SPINE

Wednesday, May 8, 2013

The world is in ruins


This Daily Kos comic tells the story of the dark side of Thomas Friedman's premature paen to economic globalization (The World is Flat).

The man above is sitting on the ruins of a collapsed "high-rise stitching station." While the image refers to Bangladesh's worst industrial disaster ever, it could also take our mind back to what Friedman had predicted about the shifting economy in a "flattening" world.

In essence, he had assigned to the developed West the role of doing sophisticated, often hi-tech, idea-work and the ground, or grunt-work of manufacturing, stitching, putting the special crack and scratch-resistant plexiglass screen on the iphone, etc. to the developing world's endless pool of cheap labor.

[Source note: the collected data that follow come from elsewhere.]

/-- A command has ended (R127, R420): its counter drops, its record is queued, and with status ok the notice is sent. -/
def completeCmd (s : State) (c : Cmd) : State :=
  let s := unmarkWalks { s with cmds := s.cmds.filter (·.id != c.id) } (dieKey c.ep) c.id
  if c.landing then
    let fail := c.status != 0
    let s := s.modCore c.ep fun k => { k with mgmt := { k.mgmt with codeBusy := false, codeFail := fail } }
    if fail then s.event (epPkg c.ep) 0x0073 (cwn c.words 2 / 4096) c.ep 255 (cw c.words 1) else s
  else
    let s := s.modIssuer c.req.ep c.req.uid fun t =>
      let t := if c.engine == 2 then { t with cnt := { t.cnt with code := t.cnt.code - 1 } }
               else { t with cnt := { t.cnt with cpc := t.cnt.cpc - 1 } }
      if cNotify c.words then { t with recs := t.recs ++ [recordOf c.words c.status c.failed c.bytes] } else t
    if cNote c.words && c.status == 0 then sendNotice s c else s

/-- A command is complete once every piece has been cut and reported and no notice to its requester is on its way; a code segment
lands by an event of its own (R71). -/
def tryFinish (s : State) (id : Nat) : State := match s.cmds.find? (·.id == id) with
  | some c =>
    if c.total ≤ c.done && c.flying == 0 && !noticesOut s c.req.uid && !(c.engine == 2 && c.status == 0) then completeCmd s c else s
  | none => s

/-- The rest of a command is not cut any more. -/
def Cmd.stop (c : Cmd) : Cmd := { c with done := c.total }

/-- A command's landed bit is cleared when it starts (R71). -/
def startLanding (s : State) (c : Cmd) : State :=
  if c.engine == 2 && c.done == 0 then
    s.modCore c.req.ep fun k => { k with landed := k.landed &&& ~~~(1#384 <<< (cwn c.words 2 / 4096)) }
  else s

/-- A piece leaves (R124, R126): the destinations that hold, then the source, the faults being accounted for at once. -/
def sendPiece (s : State) (c : Cmd) (x len : Nat) (dsts : List Found) (src : Option Found) : State :=
  let vc := ctxVc s (epPkg c.ep) c.req.ctx
  let oks := dsts.filterMap fun | .ok l => some l | _ => none
  let faults := (dsts.filter fun | .fault _ => true | _ => false).length
  let refusals := (dsts.filter fun | .refused _ => true | _ => false).length
  let s := dsts.foldl (fun s f => match f with
    | .fault b => stickNotice s c.ep c.req c.carry b
    | .refused b => stickNotice s c.ep c.req c.carry (some b)
    | _ => s) s
  let s := s.modCmd c.id fun c => { c with
    done := x + len, failed := c.failed + faults + refusals, fault := c.fault || faults != 0, refused := c.refused || refusals != 0 }
  let need := c.need x len
  match src with
  | none =>
    let data := (List.replicate (len / (2 ^ cEsz c.words)) (c.pattern.getD [])).flatten
    let s := oks.foldl (fun s l => s.send c.ep l.ep vc c.req c.carry (.pieceWrite c.id l (some data) len need c.ep)) s
    s.modCmd c.id fun c => { c with flying := c.flying + oks.length }
  | some (.ok l) =>
    if oks.isEmpty then s
    else
      (s.send c.ep l.ep vc { c.req with ebit := l.ebit } c.carry (.pieceRead c.id l len oks need c.ep)).modCmd c.id
        fun c => { c with flying := c.flying + oks.length }
  | some (.fault b) =>
    let s := stickNotice s c.ep c.req c.carry b
    let s := oks.foldl (fun s l => if l.dram then s else s.send c.ep l.ep vc c.req c.carry (.pieceWrite c.id l none len need c.ep)) s
    s.modCmd c.id fun c => { c with failed := c.failed + oks.length, fault := true }
  | some (.refused b) =>
    (stickNotice s c.ep c.req c.carry (some b)).modCmd c.id fun c => { c with failed := c.failed + oks.length, refused := true }
  | some .miss => s

/-- COPY_PIECE_DISPATCH (R124): the next piece of the k-th command; before each 4 KiB the instant is checked (R216), and a lapse annuls
what has not left (R219). The first step of a FILL asks for its pattern (R424). -/
def execCopyPieceDispatch (k : Nat) (s : State) : Host.Outcome State Fault Refusal :=
  .next (match s.cmds[k]? with
    | none => s
    | some c =>
      if c.total ≤ c.done then tryFinish s c.id
      else if c.mark ≤ c.done && expired s c.ep c.carry then
        let n := c.pieces c.done c.total
        tryFinish ((reportItem s (epPkg c.ep) c.carry 0 0 n).modCmd c.id fun c =>
          { c.stop with failed := c.failed + n, annulled := true }) c.id
      else if cKind c.words == 4 && c.pattern.isNone then
        (if c.asked then s
         else
          let vc := ctxVc s (epPkg c.ep) c.req.ctx
          match srcLoc s c 0 (2 ^ cEsz c.words) with
          | (.ok l, s) =>
            (s.send c.ep l.ep vc { c.req with ebit := l.ebit } c.carry (.patternRead c.id l (2 ^ cEsz c.words) c.ep)).modCmd c.id
              fun c => { c with asked := true }
          | (.refused b, s) => (stickNotice s c.ep c.req c.carry (some b)).modCmd c.id fun c => { c.stop with fault := true }
          | (.fault b, s) => (stickNotice s c.ep c.req c.carry b).modCmd c.id fun c => { c.stop with fault := true }
          | (.miss, s) => s)
      else
        let s := startLanding s c
        let x := c.done
        let len := max 1 (c.pieceLen x)
        match dstLocs s c x len with
        | (none, s) => tryFinish (s.modCmd c.id fun c => { c.stop with refused := true }) c.id
        | (some dsts, s) =>
          if dsts.contains .miss then s
          else
            let (src, s) := if cKind c.words == 4 then (none, s) else (let (f, s) := srcLoc s c x len; (some f, s))
            if src == some .miss then s
            else
              let s := if c.mark ≤ x then s.modCmd c.id fun c => { c with mark := x / 4096 * 4096 + 4096 } else s
              tryFinish (sendPiece s c x len dsts src) c.id)

/-- The failure of a rank, or a lapse there, is told to ranks of a collective on VC1 (R135), under the system handle. -/
def tellRanks (s : State) (pkg : Nat) (c : Coll) (ranks : List Nat) (rank : Nat) (lapse : Bool) : State :=
  ranks.foldl (fun s r => match commPkg s pkg c.comm r c.peermap with
    | some far => s.send (ceEp pkg) (ceEp far) 1 c.req ⟨never, 0, pkg⟩ (.partFail c.comm c.num rank lapse)
    | none => s) s

/-- A collective command changed, by its identity. -/
def modColl (s : State) (pkg id : Nat) (f : Coll → Coll) : State :=
  s.modPkg pkg fun p => { p with colls := p.colls.map fun c => if c.id == id then f c else c }

/-- A failed participant's rank, or a lapse, is told to every other participant (R135). -/
def tellParticipants (s : State) (pkg : Nat) (c : Coll) (rank : Nat) (lapse : Bool) : State :=
  tellRanks s pkg c ((List.range (commSize s pkg c.comm)).filter (· != commRank s pkg c.comm)) rank lapse

/-- What has come early belongs to a command. -/
def Early.isFor (x : Early) (comm num : Nat) : Bool := match x with
  | .chunk c n .. | .partFail c n .. => c == comm && n == num

/-- What has come for a command in reserved buffers is discarded (R135). -/
def dropEarly (s : State) (pkg : Nat) (c : Coll) : State :=
  s.modPkg pkg fun p => { p with early := p.early.filter fun x => !x.isFor c.comm c.num }

/-- A participant has failed, or the instant has lapsed (R135): the command stops at the next chunk boundary, what is not written is
discarded, and a failure sets the sticky bit of the participant's peer in the requesting slot. -/
def stopColl (s : State) (pkg : Nat) (c : Coll) (rank : Nat) (lapse : Bool) : State :=
  if c.isOver.isSome then s
  else
    let s := dropEarly (modColl s pkg c.id fun c =>
      { c with isOver := some (if lapse then 2 else 1), toSend := [], toCome := [], parts := [] }) pkg c
    let cs := s.cores.map fun (x : Nat × Core) => (x.1, { x.2 with reds := x.2.reds.filter fun b => b.cmd != c.id })
    let s := { s with cores := cs }
    if lapse then s
    else match peerOf s pkg c.peermap (commPeer s pkg c.comm rank) with
      | some (_, eb) => s.modIssuer c.req.ep c.req.uid (·.stick eb)
      | none => s

/-- The own rank fails, or its instant lapses (R135). R135 speaks of the survivors alone: that the failing rank ends as they do, with the status that they
give and the sticky bit of its own package's peer, is the model's choice (DESIGN CHOICE, log 83). -/
def failColl (s : State) (pkg : Nat) (c : Coll) (rank : Nat) (lapse : Bool) : State :=
  if c.isOver.isSome then s else stopColl (tellParticipants s pkg c rank lapse) pkg c rank lapse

Such an acute division of global labor would go on to have disastrous human and environmental consequences. Since Friedman, I believe, can't see beyond his moustaches, he couldn't have foreseen this

The stitch stations of Bangladesh, just like the assembly shacks of provincial China, housed cheap labor and most of the garment-stitchers were stitching clothes to satisfy the insatiable hunger for bargain clothing in the West.

The pools of cheap labor have turned into cesspools of dead bodies. 

(I just dug out this excellent essay composed by one of my business students (in 2009) in an undergraduate writing class at New York University. I am delighted to see that he had pointed out the dark underbelly of globalization).

Recently Friedman has ceased to sing one-sidedly in praise of economic globalization; he visits the "technology corridors" of otherwise unevenly developed economies like that of India less, and the ruined landscapes more.

But I feel like he still hedges a vital issue.

He reports back from the city of Taiz in Yemen, where the local population is facing extreme water shortage. Yemeni villages are fighting over, in the real sense of shooting guns and missiles.

Friedman attributes the water scarcity to "mismanagement" of various kinds, but I have a sneaky suspicion that the water in Taiz (as well as in other parts of the developing world) is being smuggled out, with the aiding and abetting of the local authorities, by mega corporations like Pepsi, for instance.

It is a known fact that the water resources in large parts of rural India is used up by corporations like Pepsi and Coca Cola.

What explains the remarkably cheap prices at which gigantic 2 litre bottles of Pepsi are sold in the United States?